Nowadays, there is a big variety of tools that can help you make your advanced product feed – for example, DataFeedWatch, Lengow, Wakeupdata.
The comfort of the interface and the many functions allow the creation of additional fields and the expansion of current fields of your product feed without help from a developer.
2. The Structure of Google Shopping Campaigns
The following describes several approaches and the logic behind them so that you can better understand which approach may work better for your particular needs. – Test both Smart Shopping Campaigns or 1-3 Smart Shopping Campaigns at the same time. A Smart Shopping Campaign is the simplest way to launch your first Shopping Campaign and gives you an opportunity to use machine learning to improve your results.
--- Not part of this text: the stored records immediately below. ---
structure State where
  /-- the root of TIME (R343) -/
  time : Nat := 0
  /-- model: ticks that pass before each coming step; events that happen before anything else; partitions that issue
  first; whether an internal event goes before a unit at the next step; a counter for free values; the issue order -/
  pace : List Nat := []
  inputs : List Instr := []
  turns : List Nat := []
  evTurn : Bool := false
  free : Nat := 0
  seq : Nat := 1
  cur : Cursor := {}
  /-- the operand latches of the partitions, newest entry first (R95) -/
  latches : List Latch := []
  waves : List Wave := []
  gangs : List Gang := []
  launches : List Launch := []
  vds : List Vd := List.replicate 64 {}
  tasks : List Task := []
  mem : List Host.Cell := []
  /-- keys of bytes marked poisoned (R148), rising -/
  bad : List Nat := []
  flight : List Op := []
  homes : List Home := []
  copies : List Copy := []
  /-- lane-private lines that the L1 of their wave's core holds (R157) -/
  privHeld : List PrivLine := []
  llc : List LlcLine := []
  /-- atomics that met an uncorrectable error, as the homes logged them for the supervisor: TIME, place (R198) -/
  atomLog : List (Nat × Loc) := []
  /-- instruction-cache sectors held: core, sector; and the sectors each wave has fetched since its last FENCEI: wave, sector
  (R49, R173) -/
  sectors : List (Nat × Loc) := []
  views : List (Nat × Loc) := []
  tlb : List TlbEnt := []
  /-- directory of device halves (R379) and halves of tag 0xF0 lines the bridge holds (R381), by half address -/
  dir : List (Nat × HalfSt) := []
  bridge : List (Nat × HalfSt) := []
  /-- host requests in flight for a device half, served before a back-invalidation is retried (R382) -/
  hostReqs : List (Nat × HostReq) := []
  /-- host snoops of tag 0xF0 halves that wait for leases: half, invalidating (R381) -/
  snoops : List (Nat × Bool) := []
  colls : List OpenColl := []
  steals : List Steal := []
  /-- sequence numbers (in the order of S) of .sc fences: fragment and mask (R193) -/
  scOrder : List (Nat × Nat × BitVec 5) := []
  ports : List Port := List.replicate 32 {}
  links : List PeerLink := List.replicate 32 {}
  /-- payloads performed at this device, newest first: port, channel, bytes (R387) -/
  performed : List (Nat × Nat × List Byte) := []
  firewall : List Firewall := List.replicate 10 ⟨false, false, 0, 0⟩ ++ List.replicate 4 ⟨true, false, 0, 0⟩
  partitions : List (List Nat) := []
  /-- the VD that holds each partition's slice and since when (R402) -/
  slices : List (Nat × Nat × Nat) := []
  pfWr : Nat := 0
  pfRd : Nat := 0
  pfHeld : List (List Byte) := []
  /-- MSI-X messages sent: VD, or 64 for the PF (R378, R397) -/
  msix : List Nat := []
  /-- the UCIe modules that work: 0 and 1 on I-die 0, 2 and 3 on I-die 1 (R376, R377) -/
  modules : BitVec 4 := 0
  recovery : Bool := false
  started : Bool := false
  keys : Nat := 0
  moves : List Move := []
  /-- owner partition of each 512 MiB slice of a stack that has one (R403) -/
  owners : List (Nat × Nat) := []
  marked : List Nat := []
  ranges : List RangeEnt := []
  windows : List (Nat × Nat) := []
  /-- clock of an island in MHz where it was set, and each island's offset from the root of TIME (R14, R343). Islands 0-39 are
  those of the clusters, five a die; 40-47 the dies' uncore; 48-63 the stack base dies -/
  islands : List (Nat × Nat) := []
  skew : List (Nat × Int) := []
  ceiling : Option Nat := none
  /-- the configuration record that a start has verified (R408), and the group binding tables written from it (R270) -/
  record : Option Record := none
  binding : List BindEnt := []
  /-- what was returned outside last: dmt's print (R413), a command-region read, Umarek's status (R65) -/
  reply : List (List Nat) := []
  /-- words of code that dmt has printed and the disassembly that follows them (R412), and its reports of stops and units (R413) -/
  words : List (List Byte) := []
  listing : List (List (Option Instr)) := []
  notes : List Note := []
  /-- the lines whose bridge exchanges dmt records, and the records, oldest first (R421) -/
  trace : List Loc := []
  exchanges : List Exchange := []
  deriving DecidableEq, Repr, Inhabited

/-- Why a step stops. No rule of the spec stops the package: a precise fault is a next state, the trap. -/
inductive Fault where
  /-- raised by nothing: no rule of the spec stops the package, and no step of this model does. Safe: a machine that
  never stops here cannot hide a run of the hardware. -/
  | noWave
  deriving DecidableEq, Repr, Inhabited

/-- Why an instruction has no meaning here. -/
inductive Refusal where
  /-- raised by exec for an instruction whose meaning is not written; safe. -/
  | notModelled (mnemonic : String)
  deriving DecidableEq, Repr, Inhabited

/-- The machine as a cold start finds it: no wave, gang, launch or virtual device exists (R91, R409). -/
def State.reset : State := {}

end Sys2Proof.Machine
end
At the same time, in case you have a large variety of products with different price ranges, Smart Shopping can be unprofitable in terms of ROAS as this campaign type may push your cheap products more than your more expensive products.
If this is the case, you can simply divide your products and split them between 2-3 (etc.) Smart Shopping Campaigns.
This will help to gain more control over the budget, so that you can, for example, set a lower budget for the campaign where you advertise your cheap products and a higher budget for the campaign with your top products. – Test Low / High Structure. When you use this approach, you will run two Shopping campaigns at the same time. For one of your Shopping campaigns, you should set high priority and run it with super-lower bids and a high budget as well as exclude brand traffic from it. For your other Campaign, you should set low priority, high bids, and even higher budget as here, you’ll obtain most of your relevant traffic, for example when someone searches for your brand or the brands you promote. In this way you won’t miss most of the auctions but will be more flexible to show Ads for your relevant search queries with higher bids rather than overspending when someone is searching for something by using really broad search terms.
3. Make sure that you spend budget in a smart way and achieve good coverage of your TOP segments
There are two simple ways how you can achieve this:
1) Increase bids for product groups with the highest conversion rate and high IS lost because of their rank.
The problem is that sometimes, more aggressive bidding can lead to increased traffic from general search terms while your primary search terms will still have high impression share loss because of their low rank. That is why we are usually increasing bids for product groups that yielded good results.
2) Reallocate traffic to products that are yielding better results by checking the reports of product groups.
It is quite common that people don’t really buy products they clicked but choose something different from your website. So, checking the product report inside your campaign can show you if there are any products you should move to a separate TOP Campaign.
3) Use negatives in Shopping Campaigns.
When a search term has a low conversion rate in the “High” campaign, add it as a negative keyword inside this campaign. If it does not convert into “Low”, add it as a negative keyword on a shared library level.
Importantly, in case you found some irrelevant searches and need to exclude this traffic completely, you should add them as negatives, but make sure you excluded them from the following two campaigns: Low and High (as well as on a shared library level). If you exclude this traffic from High only, this may still cause a problem for your other campaign.